Write the function as described above. How does the bootstrap differ from a permutation test (note: you don’t need code here, just tell me in words). Set a seed of 42 and test your function on the test_vector from part (b). (1.5 marks)

  1. Use your functions defined in (b) and (c) to estimate the Simpson’s diversity index and corresponding 95% bootstrapped confidence intervals around the Simpson’s index for each of the sites in your dataframe from (a). Use 1000 iterations for the bootstrapping procedure. Your answer should be a single dataframe with four columns: site, simpson, lower, and upper. Points are awarded for conciseness of the code. (Hint: The most concise answer will likely make use of the purrr package, which is part of the tidyverse). Set a seed of 43. (1.5 marks)

  2. Using the dataframe from (d), plot the Simpson’s index (y-axis) for each of the sites (x-axis) as a single point surrounded by its lower and upper 95% CIs. Order the x-axis from lowest to highest Simpson’s index. (1 mark)

  1. Recreating a figure

    In assignment 3, we explored a dataset containing changes in yearly plant biomass in Abisko National Park, Sweden. In this question, we will use ggplot2 to reproduce a figure in the original paper (Olofsson et al, 2013; link).

    You should still have the dataset from when you completed assignment 3, but if not, run the code chunk below to download it.

plant_biomass_url <- 'https://raw.githubusercontent.com/UofTCoders/rcourse/master/data/plant-biomass-preprocess.csv'
download.file(plant_biomass_url, 'plant-biomass-preprocess.csv')
plant_biomass <- read_csv('plant-biomass-preprocess.csv')

Reproduce figure 4 from the paper using ggplot2. Pay close attention to the overall structure of the figure, the scale on the axes, and so on. The colors of the points do not need to be the exact same colors as those in the figure, but they should be sufficiently close. (Note: you can ignore the SEM points, and the ‘look’ of your axes does not have to match the figure exactly. The species names also not have to be included in the body of the plot (like in the paper) as long as they are visible in some form (1 mark)

  1. Use the built-in R dataset iris, for this question. (2 marks)
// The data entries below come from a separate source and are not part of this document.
-- ==== Sys2Proof/Machine/Exchange.lean ====
section
/-! DEFINITION. The exchange instructions and XLANE, opcodes 0x70 to 0x78 (spec/08, R175 to R183). An exchange acts on
its whole pass in the pass's first clk; the result of the j-th thread is readable by Table 4-1. -/

namespace Sys2Proof.Machine

/-- The operands of a thread for an instruction that names no queue port and sets no FE bit (R176). -/
def opnds (s : State) (x : Ins) (t : Nat) : Nat × Nat × Nat :=
  match gather s x t with
  | .vals v => (v.a, v.b, v.c)
  | _ => (0, 0, 0)

/-- The identity of a thread whose source is not in the pass (R178). -/
def identity (x : Ins) (c : Nat) : Nat :=
  match x.width with
  | 1 => c
  | 2 => x.lit.toNat % 2 ^ 32
  | _ => 0

/-- Writes the results of the threads of a pass, each as `f` gives it from its position in the pass. -/
def putPass (x : Ins) (n : Nat) (f : Nat → Nat) (ps : List Nat) (s : State) : State :=
  (ps.zipIdx).foldl (fun s p => s.setGs p.1 x.f.d.toNat (f p.1) (s.clk + p.2 + 6) n) s

/-- An exchange that gives each thread A of another slot of the pass, or its identity (R179). `src` names the slot. -/
def exchange (src : Ins → Nat → Nat → Option Nat) (x : Ins) (s : State) : Out :=
  perSubrun x id noEnd (fun ps s =>
    let val (t : Nat) : Nat :=
      let o := opnds s x t
      match src x (t % 32) o.2.1 with
      | some k => match ps.find? fun u => u % 32 = k with
        | some u => (opnds s x u).1
        | none => identity x o.2.2
      | none => identity x o.2.2
    .ok (putPass x 1 val ps s)) s

/-- The source slot of XCH (R179): k slots below, around the warp unless .nw. -/
def xchSrc (x : Ins) (slot _b : Nat) : Option Nat :=
  let k := x.ifld 0 5
  if k ≤ slot then some (slot - k) else if x.mb 5 then none else some (slot + 32 - k)
/-- The source slot of XIDX (R179). -/
def xidxSrc (x : Ins) (_slot b : Nat) : Option Nat := some (if x.mb 5 then x.ifld 0 5 else b % 32)
/-- The source slot of BCST (R179). -/
def bcstSrc (x : Ins) (_slot _b : Nat) : Option Nat := some (x.ifld 0 5)

/-- One step of SCAN and REDW (R180): op 0 .add, 1 .min, 2 .max, 3 .and, 4 .or, 5 .xor. -/
def combine (op : Nat) (t : BitVec 4) (a b : Nat) : Nat × Word :=
  let e (v : Nat) : Int := elemInt (signedT t) 32 v
  match op with
  | 0 => if t = 4 then faddBits fmtF32 0 false a b else ((a + b) % 2 ^ 32, 0)
  | 1 => if t = 4 then fminmaxBits fmtF32 false false a b else (if e a ≤ e b then a else b, 0)
  | 2 => if t = 4 then fminmaxBits fmtF32 true false a b else (if e b ≤ e a then a else b, 0)
  | 3 => (a &&& b, 0)
  | 4 => (a ||| b, 0)
  | _ => (a ^^^ b, 0)

/-- A result of SCAN or REDW: a NaN is canonical (R133, R180). -/
def canonF (t : BitVec 4) (v : Nat) : Nat := if t = 4 && (fdec fmtF32 v).isNan then fmtF32.nan else v

/-- The identities of Table 8-4. -/
def scanIdentity (op : Nat) (t : BitVec 4) : Nat :=
  match op with
  | 0 => if t = 4 then 0x80000000 else 0
  | 1 => if t = 4 then 0x7F800000 else if t = 0 then 0x7FFFFFFF else 0xFFFFFFFF
  | 2 => if t = 4 then 0xFF800000 else if t = 0 then 0x80000000 else 0
  | 3 => 0xFFFFFFFF
  | _ => 0

/-- The combination of a list of values in order, with the flags of its steps (R180). -/
def combineAll (op : Nat) (t : BitVec 4) : List Nat → Nat × Word
  | [] => (scanIdentity op t, 0)
  | v :: r => r.foldl (fun acc u => let q := combine op t acc.1 u; (q.1, acc.2 ||| q.2)) (v, 0)

/-- SCAN (R180): each thread combines the slots of the pass at or below its own, or below it under .excl. -/
def scan (x : Ins) (s : State) : Out :=
  perSubrun x id noEnd (fun ps s =>
    let upTo (t : Nat) : Nat × Word :=
      combineAll x.order x.f.t ((ps.filter fun u => if x.mb 3 then u < t else u ≤ t).map fun u => (opnds s x u).1)
    let s' := putPass x 1 (fun t => canonF x.f.t (upTo t).1) ps s
    .ok ((ps.zipIdx).foldl (fun a p => putFlags a x p.1 (upTo p.1).2 (s.clk + p.2 + 6)) s')) s

/-- REDW (R180): the combination over the pass, to a w register. -/
def redw (x : Ins) (s : State) : Out :=
  perSubrun x id noEnd (fun ps s =>
    let (v, fl) := combineAll x.order x.f.t (ps.map fun u => (opnds s x u).1)
    let rdy := s.clk + ps.length + 5
    let s := s.setW (ps.headD 0 / 32) x.f.d.toNat (BitVec.ofNat 32 (canonF x.f.t v)) rdy
    .ok (ps.foldl (fun s t => putFlags s x t fl rdy) s)) s

/-- The rank of a value in REDWX (R181): −0 below +0, a NaN last for .min and first for .max. -/
def redwxKey (t : BitVec 4) (isMax : Bool) (v : Nat) : Int :=
  if t = 4 then
    if (fdec fmtF32 v).isNan then (if isMax then -(2 ^ 40) else 2 ^ 40)
    else if v.testBit 31 then -((v % 2 ^ 31 : Nat) : Int) - 1 else (v : Int)
  else elemInt (signedT t) 32 v

/-- The winner among pairs in order of preference (R181). -/
def redwxBest (t : BitVec 4) (isMax : Bool) : List (Nat × Nat) → Nat × Nat
  | [] => (0, 0)
  | p :: r => r.foldl (fun best q =>
      let kb := redwxKey t isMax best.1
      let kq := redwxKey t isMax q.1
      if (if isMax then kb < kq else kq < kb) then q else best) p

/-- REDWX (R181). -/
def redwx (x : Ins) (s : State) : Out :=
  perSubrun x id noEnd (fun ps s =>
    let isMax := x.mb 0
    let inPass := ps.map fun t => let o := opnds s x t; (o.1, if x.mb 7 then t % 32 else o.2.1)
    let out := if ps.length < 32 then [(scanIdentity (if isMax then 2 else 1) x.f.t, 0xFFFFFFFF)] else []
    let (v, i) := redwxBest x.f.t isMax (inPass ++ out)
    let nv := flagIf (x.f.t = 4 && inPass.any fun p => (fdec fmtF32 p.1).isSig) flagNV
    let rdy := s.clk + ps.length + 5
    let s := s.setWs (ps.headD 0 / 32) x.f.d.toNat (canonF x.f.t v + i * 2 ^ 32) rdy 2
    .ok (ps.foldl (fun s t => putFlags s x t nv rdy) s)) s

/-- MATCH (R182). -/
def matchEq (x : Ins) (s : State) : Out :=
  perSubrun x id noEnd (fun ps s =>
    let val (t : Nat) : Nat :=
      (slotsMask ((ps.filter fun u => (opnds s x u).1 = (opnds s x t).1).map (· % 32))).toNat
    .ok (putPass x 1 val ps s)) s

/-- VOTE (R182): M 1:0 is 0 .any, 1 .all, 2 .ballot. -/
def vote (x : Ins) (s : State) : Out :=
  perSubrun x id noEnd (fun ps s =>
    let yes := ps.filter fun t => s.pred t x.f.a.toNat
    match x.f.m.toNat with
    | 2 => .ok (putPass x 1 (fun _ => (slotsMask (yes.map (· % 32))).toNat) ps s)
    | k =>
      let r := if k = 0 then !yes.isEmpty else decide (yes.length = ps.length)
      .ok ((ps.zipIdx).foldl (fun s p => s.setP p.1 x.f.d.toNat r (s.clk + p.2 + 6)) s)) s

/-- The partner warp of XLANE (R183), where the cohort holds it. -/
def xlanePartner (s : State) (x : Ins) (w : Nat) : Option Nat :=
  let l := w % 32
  let k := x.ifld 0 5
  let l' := if x.mb 1 then (l + k) % 32 else l ^^^ k
  let v := w - l + l'
  if v % 512 < s.warpCount (coreOfWarp w) then some v else none

/-- XLANE (R183): a register of the same slot of the partner warp, or under .w its w register once for the sub-run. -/
def xlane (x : Ins) (s : State) : Out :=
  if x.mb 0 then
    perSubrun x id noEnd (fun ps s =>
      let t := ps.headD 0
      let v := match xlanePartner s x (t / 32) with
        | some p => (s.wseen p x.f.a.toNat s.clk).toNat
        | none => identity x (opnds s x t).2.2
      .ok (s.setW (t / 32) x.f.d.toNat (BitVec.ofNat 32 v) (s.rdy 1))) s
  else
    perThread x 1 noEnd (fun t s =>
      let v := match xlanePartner s x (t / 32) with
        | some p => ((s.greg (threadOf p (t % 32)) x.f.a.toNat).seen s.clk).toNat
        | none => identity x (opnds s x t).2.2
      .ok (s.setG t x.f.d.toNat (BitVec.ofNat 32 v) (s.rdy 1))) s

/-- XCH, R179: Short-form exchange of A from slot s minus k within the pass. -/
def execXch (f : Short) (s : State) : Out := exchange xchSrc (Ins.ofBody .xch (.short f)) s

/-- XCH_LONG, R179: Long-form XCH with .nw or a register identity. -/
def execXchLong (f : Long) (s : State) : Out := exchange xchSrc (Ins.ofBody .xch (.long f)) s

/-- XCH_LONG_LIT, R179: Long form with a literal identity. -/
def execXchLongLit (f : Long) (l : Dword) (s : State) : Out := exchange xchSrc (Ins.ofBody .xch (.longLit f l)) s

/-- XIDX, R179: Short-form exchange of A from a slot named by B. -/
def execXidx (f : Short) (s : State) : Out := exchange xidxSrc (Ins.ofBody .xidx (.short f)) s

/-- XIDX_LIT, R179: XIDX with a literal source slot. -/
def execXidxLit (f : Short) (l : Dword) (s : State) : Out := exchange xidxSrc (Ins.ofBody .xidx (.lit f l)) s

/-- XIDX_LONG, R179: Long-form XIDX. -/
def execXidxLong (f : Long) (s : State) : Out := exchange xidxSrc (Ins.ofBody .xidx (.long f)) s

/-- XIDX_LONG_LIT, R179: Long-form XIDX with a literal identity. -/
def execXidxLongLit (f : Long) (l : Dword) (s : State) : Out := exchange xidxSrc (Ins.ofBody .xidx (.longLit f l)) s

/-- SCAN, R180: Short-form inclusive add scan over the pass. -/
def execScan (f : Short) (s : State) : Out := scan (Ins.ofBody .scan (.short f)) s

/-- SCAN_LONG, R180: Long-form scan with op, type or .excl. -/
def execScanLong (f : Long) (s : State) : Out := scan (Ins.ofBody .scan (.long f)) s

/-- REDW, R180: Short-form add reduction of the pass into a w register. -/
def execRedw (f : Short) (s : State) : Out := redw (Ins.ofBody .redw (.short f)) s

/-- REDW_LONG, R180: Long-form REDW with op and type. -/
def execRedwLong (f : Long) (s : State) : Out := redw (Ins.ofBody .redw (.long f)) s

/-- REDWX, R181: Finds the least or greatest value over all slots with its index into a w pair. -/
def execRedwx (f : Long) (s : State) : Out := redwx (Ins.ofBody .redwx (.long f)) s

/-- MATCH, R182: Short-form mask of pass slots holding an equal value. -/
def execMatchEq (f : Short) (s : State) : Out := matchEq (Ins.ofBody .matchEq (.short f)) s

/-- MATCH_LONG, R182: Long-form MATCH, including 64-bit values. -/
def execMatchEqLong (f : Long) (s : State) : Out := matchEq (Ins.ofBody .matchEq (.long f)) s

/-- VOTE, R182: Any, all or ballot of a predicate over the pass. -/
def execVote (f : Long) (s : State) : Out := vote (Ins.ofBody .vote (.long f)) s

/-- BCST, R179: Short-form broadcast of A from a constant slot. -/
def execBcst (f : Short) (s : State) : Out := exchange bcstSrc (Ins.ofBody .bcst (.short f)) s

/-- BCST_LONG, R179: Long-form BCST with a register identity. -/
def execBcstLong (f : Long) (s : State) : Out := exchange bcstSrc (Ins.ofBody .bcst (.long f)) s

/-- BCST_LONG_LIT, R179: Long-form BCST with a literal identity. -/
def execBcstLongLit (f : Long) (l : Dword) (s : State) : Out := exchange bcstSrc (Ins.ofBody .bcst (.longLit f l)) s

/-- XLANE, R183: Reads a register of the partner warp on another lane. -/
def execXlane (f : Long) (s : State) : Out := xlane (Ins.ofBody .xlane (.long f)) s

/-- XLANE_LIT, R183: XLANE with a literal identity in a long form with literal. -/
def execXlaneLit (f : Long) (l : Dword) (s : State) : Out := xlane (Ins.ofBody .xlane (.longLit f l)) s

end Sys2Proof.Machine
end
    1. Test the relationship between sepal length and sepal width for each species using linear models. Set sepal width as the response and sepal length as the predictor. Output a single data frame containing the beta estimate and p-value associated with the predictor for each of the three models, and also make sure to include a column called ‘species’ in the final data frame. Your final data frame should only have species, term, estimate, and p.value as columns. Do not include the intercepts. (Hint: You want to simultaneously perform the same model on different subsets of the data with only a few lines of code) (1 mark)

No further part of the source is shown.